In neighboring Malaysia, also a fairly relaxed, mostly Muslim country, unmarried Muslim men and women are banned from kissing or even holding hands in public. Such laws are occasionally enforced with canings.

The controversy over Ms. Daratista was kicked into high gear by Rhoma Irama, who first popularized dangdut in the 1960s. The thick-waisted "king of dangdut" favors white leather bodysuits and scarves modeled after Elvis Presley. He accused Daratista's dancing of "throwing dangdut in the mud, tearing apart the nation's social fabric, and encouraging illicit sex."

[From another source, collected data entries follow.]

-- ==== Sys2Proof/Machine/BrnJobs.lean ====
section
/-! DEFINITION. A Brine batch's specification, its checks, staging, fetches and the software ring (R385 to R411). -/

namespace Sys2Proof.Machine

/-! The unit. -/

def brnReg (d : DieIx) (off : Nat) : Nat := brnBase d.val + off

/-- Changes the batch of an id. -/
def State.onBatch (s : State) (d : DieIx) (id : Nat) (f : BrnBatch → BrnBatch) : State :=
  s.onBrn d (fun u => { u with batches := u.batches.map (fun b => if b.id = id then f b else b) })

def State.batchOf (s : State) (d : DieIx) (id : Nat) : Option BrnBatch := s.brn[d].batches.find? (fun b => b.id = id)

/-- Whether the unit holds its claims (R384, R525). -/
def State.brnClaimed (s : State) (d : DieIx) : Bool :=
  assoc (0x1000 + 32 * d.val) s.int.claims == some (d.val + 1) && assoc (0x6000 + 2 * d.val) s.int.claims == some (d.val + 1)

/-- A context of a Brine unit. -/
def State.brnCtx (s : State) (d : DieIx) (core : Nat) : XCtx := XCtx.start s 3 (s.brnSrc d.val) none core

/-- Reads a record of the command in pieces (R352). -/
def XCtx.rdRecordLong (x : XCtx) (va n : Nat) : List Byte × XCtx :=
  let before := x.poison
  let (b, x) := x.rdLong va n
  (b, if before.isNone ∧ x.poison.isSome then { x with badRecord := true } else x)

/-- Payload of events 0x1503 to 0x1508. -/
def brnPayload (d : DieIx) (c : UnitCmd) (n : Nat) : BitVec 64 :=
  pack [(low 16 n, 0), (d.val, 16), (bitsOf (c.word 2) 31 0, 32)]

/-- Event 0x1501 (R392). -/
def bad1501 (d : DieIx) (c : UnitCmd) (cause : Nat) : Bad := (0x1501, pack [(cause, 0), (c.core.val, 8), (d.val, 16)])

/-! Fields of a specification (R389 to R391). -/

def specN (b : List Byte) : Nat := recNat b 0 4
def specRsv (b : List Byte) : Nat := recNat b 4 2
def specReplay (b : List Byte) : Bool := recNat b 7 1 % 2 == 1

/-- A field of a branch block. -/
def brField (b : List Byte) (br off n : Nat) : Nat := recNat b (128 + 128 * br + off) n

/-- Whether a branch is configured. -/
def brOn (b : List Byte) (br : Nat) : Bool :=
  match br with
  | 0 => brField b 0 32 8 != 0
  | 1 => brField b 1 64 8 != 0
  | 2 => brField b 2 24 8 != 0
  | _ => brField b 3 16 8 != 0

/-- Offset of a slot or reserve entry. -/
def entryOff (b : List Byte) (res : Bool) (i : Nat) : Nat := 640 + 32 * (if res then specN b + i else i)

def entField (b : List Byte) (res : Bool) (i off n : Nat) : Nat := recNat b (entryOff b res i + off) n

/-- Bytes a specification takes. -/
def specLen (head : List Byte) : Nat := 640 + 32 * (specN head + specRsv head)

/-- A branch's bound, rounded up to 64 bytes; 0 where it is not configured (R407). -/
def branchBound (b : List Byte) (br : Nat) : Nat :=
  let n := match br with
    | 0 => 4 * brField b 0 28 4
    | 1 => brField b 1 4 2 * brField b 1 6 2 * brField b 1 1 1
    | 2 => 4 * brField b 2 1 1 * (brField b 2 16 4 + 65536)
    | _ => (match fmtOf (BitVec.ofNat 8 (brField b 3 0 1)) with
      | some f => (brField b 3 4 4 * f.elem.bits + 7) / 8
      | none => 0)
  if brOn b br then (n + 63) / 64 * 64 else 0

/-- The largest bound of the configured branches (R407). -/
def stageBound (b : List Byte) : Nat := (List.range 4).foldl (fun m br => max m (branchBound b br)) 0

/-- A field in a range. -/
def inRange (lo hi x : Nat) : Bool := decide (lo ≤ x) && decide (x ≤ hi)

/-- The header obeys R389. -/
def headerOk (b : List Byte) (va : Nat) : Bool :=
  va % 64 == 0 && inRange 1 16384 (specN b) && decide (specRsv b ≤ 1024)
    && (if specRsv b = 0 then recNat b 6 1 == 0 else inRange 1 64 (recNat b 6 1))
    && decide (recNat b 7 1 ≤ 1) && (specReplay b || recNat b 8 8 == 0)
    && recNat b 16 8 % 65536 == 0 && recNat b 24 8 % 65536 == 0 && recNat b 32 8 % 65536 == 0 && recNat b 40 8 % 65536 == 0
    && recZero b 56 72

/-- Whether all bytes of a branch block outside `fields` (offset, size) are zero. -/
def brReserved (b : List Byte) (br : Nat) (fields : List (Nat × Nat)) : Bool :=
  (List.range 128).all (fun o =>
    fields.any (fun (f, n) => decide (f ≤ o) && decide (o < f + n)) || brField b br o 1 == 0)

/-- The branch blocks obey R390. -/
def branchesOk (b : List Byte) : Bool :=
  brReserved b 0 [(0, 40)] && brReserved b 1 [(0, 3), (4, 4), (8, 24), (32, 64)] && brReserved b 2 [(0, 2), (4, 16), (24, 8)]
    && brReserved b 3 [(0, 1), (4, 8), (16, 8)]
    && (!brOn b 0 || (brField b 0 32 8 == 1 && inRange 1 65536 (brField b 0 8 4) && decide (1 ≤ brField b 0 24 4)
        && inRange 1 (2 ^ 24) (brField b 0 28 4)))
    && (!brOn b 1 || ([0, 0x20, 0x30].contains (brField b 1 0 1) && [1, 3].contains (brField b 1 1 1)
        && inRange 1 4 (brField b 1 2 1) && inRange 1 16384 (brField b 1 4 2) && inRange 1 16384 (brField b 1 6 2)
        && (List.range (brField b 1 2 1)).all (fun k =>
            inRange 1 4096 (brField b 1 (32 + 8 * k) 2) && inRange 1 4096 (brField b 1 (34 + 8 * k) 2))))
    && (!brOn b 2 || ([0, 0x20].contains (brField b 2 0 1) && [1, 2].contains (brField b 2 1 1)
        && inRange 8000 192000 (brField b 2 4 4) && inRange 1 1048576 (brField b 2 8 4)
        && inRange 1 (2 ^ 28) (brField b 2 16 4)))
    && (!brOn b 3 || (match fmtOf (BitVec.ofNat 8 (brField b 3 0 1)) with
        | some f => !f.scaled
        | none => false))

/-- Every entry obeys R391. -/
def entriesOk (b : List Byte) : Bool :=
  let one (res : Bool) (i : Nat) : Bool :=
    let f := entField b res i
    decide (f 8 1 ≤ 2) && (f 8 1 == 2 || f 24 4 == 0) && decide (f 28 1 < 4) && f 29 3 == 0
  (List.range (specN b)).all (one false) && (List.range (specRsv b)).all (one true)

/-- STAGE_LEN and RSV_STAGE_LEN reach their bounds (R407). -/
def stageOk (b : List Byte) : Bool :=
  decide (stageBound b ≤ recNat b 24 8) && decide (recNat b 6 1 * stageBound b ≤ recNat b 40 8)

/-- Reads an output descriptor of a format and extents; the last extent is at least its entry when `least`. -/
def XCtx.brnDesc (x : XCtx) (on : Bool) (va field : Nat) (ext : List Nat) (least : Bool) : Read (Option Desc) × XCtx :=
  if !on then (.ok none, x)
  else
    thenRead (x.readDesc va ⟨true, false⟩) fun (d : Desc) x =>
      let same : Bool := d.ext.length == ext.length &&
        (if least then d.ext.dropLast == ext.dropLast && decide (ext.getLastD 0 ≤ d.ext.getLastD 0) else d.ext == ext)
      if d.field.toNat = field ∧ same then (.ok (some d), x) else (.bad (0, 0), x)

/-- INT32's format field (R52). -/
def int32Field : Nat := 0x90

/-- The output descriptors (R390). -/
def XCtx.brnOuts (x : XCtx) (c : UnitCmd) (b : List Byte) : Read BrnOuts × XCtx :=
  let img (k : Nat) (x : XCtx) : Read (Option Desc) × XCtx :=
    x.brnDesc (brOn b 1 && decide (k < brField b 1 2 1)) (brField b 1 (64 + 8 * k) 8) (brField b 1 0 1)
      [brField b 1 1 1, brField b 1 (34 + 8 * k) 2, brField b 1 (32 + 8 * k) 2, brField b 1 (36 + 8 * k) 4] false
  thenRead (x.brnDesc (brOn b 0) (c.va 3) int32Field [brField b 0 8 4, brField b 0 24 4] true) fun rows x =>
  thenRead (x.brnDesc true (c.va 4) int32Field [4, 1] true) fun seg x =>
  thenRead (img 0 x) fun i0 x =>
  thenRead (img 1 x) fun i1 x =>
  thenRead (img 2 x) fun i2 x =>
  thenRead (img 3 x) fun i3 x =>
  thenRead (x.brnDesc (brOn b 2) (brField b 2 24 8) (brField b 2 0 1)
    [brField b 2 1 1, brField b 2 8 4, brField b 2 12 4] false) fun aud x =>
  thenRead (x.brnDesc (brOn b 3) (brField b 3 16 8) (brField b 3 0 1) [brField b 3 4 4, brField b 3 8 4] false) fun ten x =>
    match seg with
    | some sg => (.ok ⟨rows, sg, [i0, i1, i2, i3].filterMap id, aud, ten⟩, x)
    | none => (.bad (0, 0), x)

/-- Draw order of the reserves (R409). -/
def drawOrder (seed : Nat) (c : UnitCmd) (n : Nat) : List Nat :=
  let key (j : Nat) : Nat := genWord seed 2 (c.va 1) ((c.va 2 * 2 ^ 20 + j) % 2 ^ 64)
  let ins (a : List (Nat × Nat)) (q : Nat × Nat) : List (Nat × Nat) :=
    a.takeWhile (fun p => decide (p.1 ≤ q.1)) ++ q :: a.dropWhile (fun p => decide (p.1 ≤ q.1))
  ((List.range n).foldl (fun a j => ins a (key j, j)) []).map (·.2)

But pronouncements by Mr. Irama and the clerics have done Daratista's career about as much harm as similar complaints about the swivel-hipped dancing style of Elvis. They touched off a veritable stampede to buy Inul videos and concert tickets, while Indonesia's TV stations engaged in bidding wars for her services, proving that there's no such thing as bad publicity.

At the pro-Inul rally, about 350 fans, old and young, followed a truck through the middle of Jakarta as it blared Inul's hit "Dance, Dance" while attempting to mimic her patented move. The best dancer was a popular transvestite entertainer who went on to lead the crowd in chants of "Inul for President."

The controversy around Daratista is also a reminder of the large cultural shift that has taken place since the fall of Suharto.

Since then, a film industry that was killed off by censorship has been reborn, the number of commercial television stations has more than doubled, and a new generation of local stars - influenced by the style of America's MTV and the ability to reach a greater audience, has been born. Some of the biggest winners have been performers of dangdut, which blends Arab, Indonesian, and traditional Malay sounds.

Dangdut has long been considered the music of Indonesia's poor, combining melody lines from flutes, rock 'n' roll guitars, and wavering vocals that hark back to Arab folk music. The name "dangdut" derives from the liquid sound made by the tabla - an Indian drum - that is the rhythmic backbone to every song.

But the new opportunities have meant that old stars have been shunted aside. One of them has been Irama, who was the dangdut favorite of official Indonesia in the late Suharto years. He would delight thousands at pro-Suharto rallies in the 1990s and was rewarded by being nominated for the legislature by Suharto's Golkar party in 1997.

"I don't like what Rhoma's been doing, he should keep his mouth shut,'' says Suwarno, a 45-year old factory worker who came with his wife to the rally. "He's just jealous that she's more famous now."

Former President Abdurrahman Wahid, who is now the head of the country's largest Muslim organization, has also come out in defense of Daratista. He told reporters last week that no cleric has the right to decide what people can and cannot do in a democratic society.

Mr. Wahid even held a meeting with Irama at which he advised the aging singer to tone down his criticism. Most Indonesians appear to agree: A recent survey in the weekly magazine Tempo found that 78 percent of Indonesians oppose banning Daratista.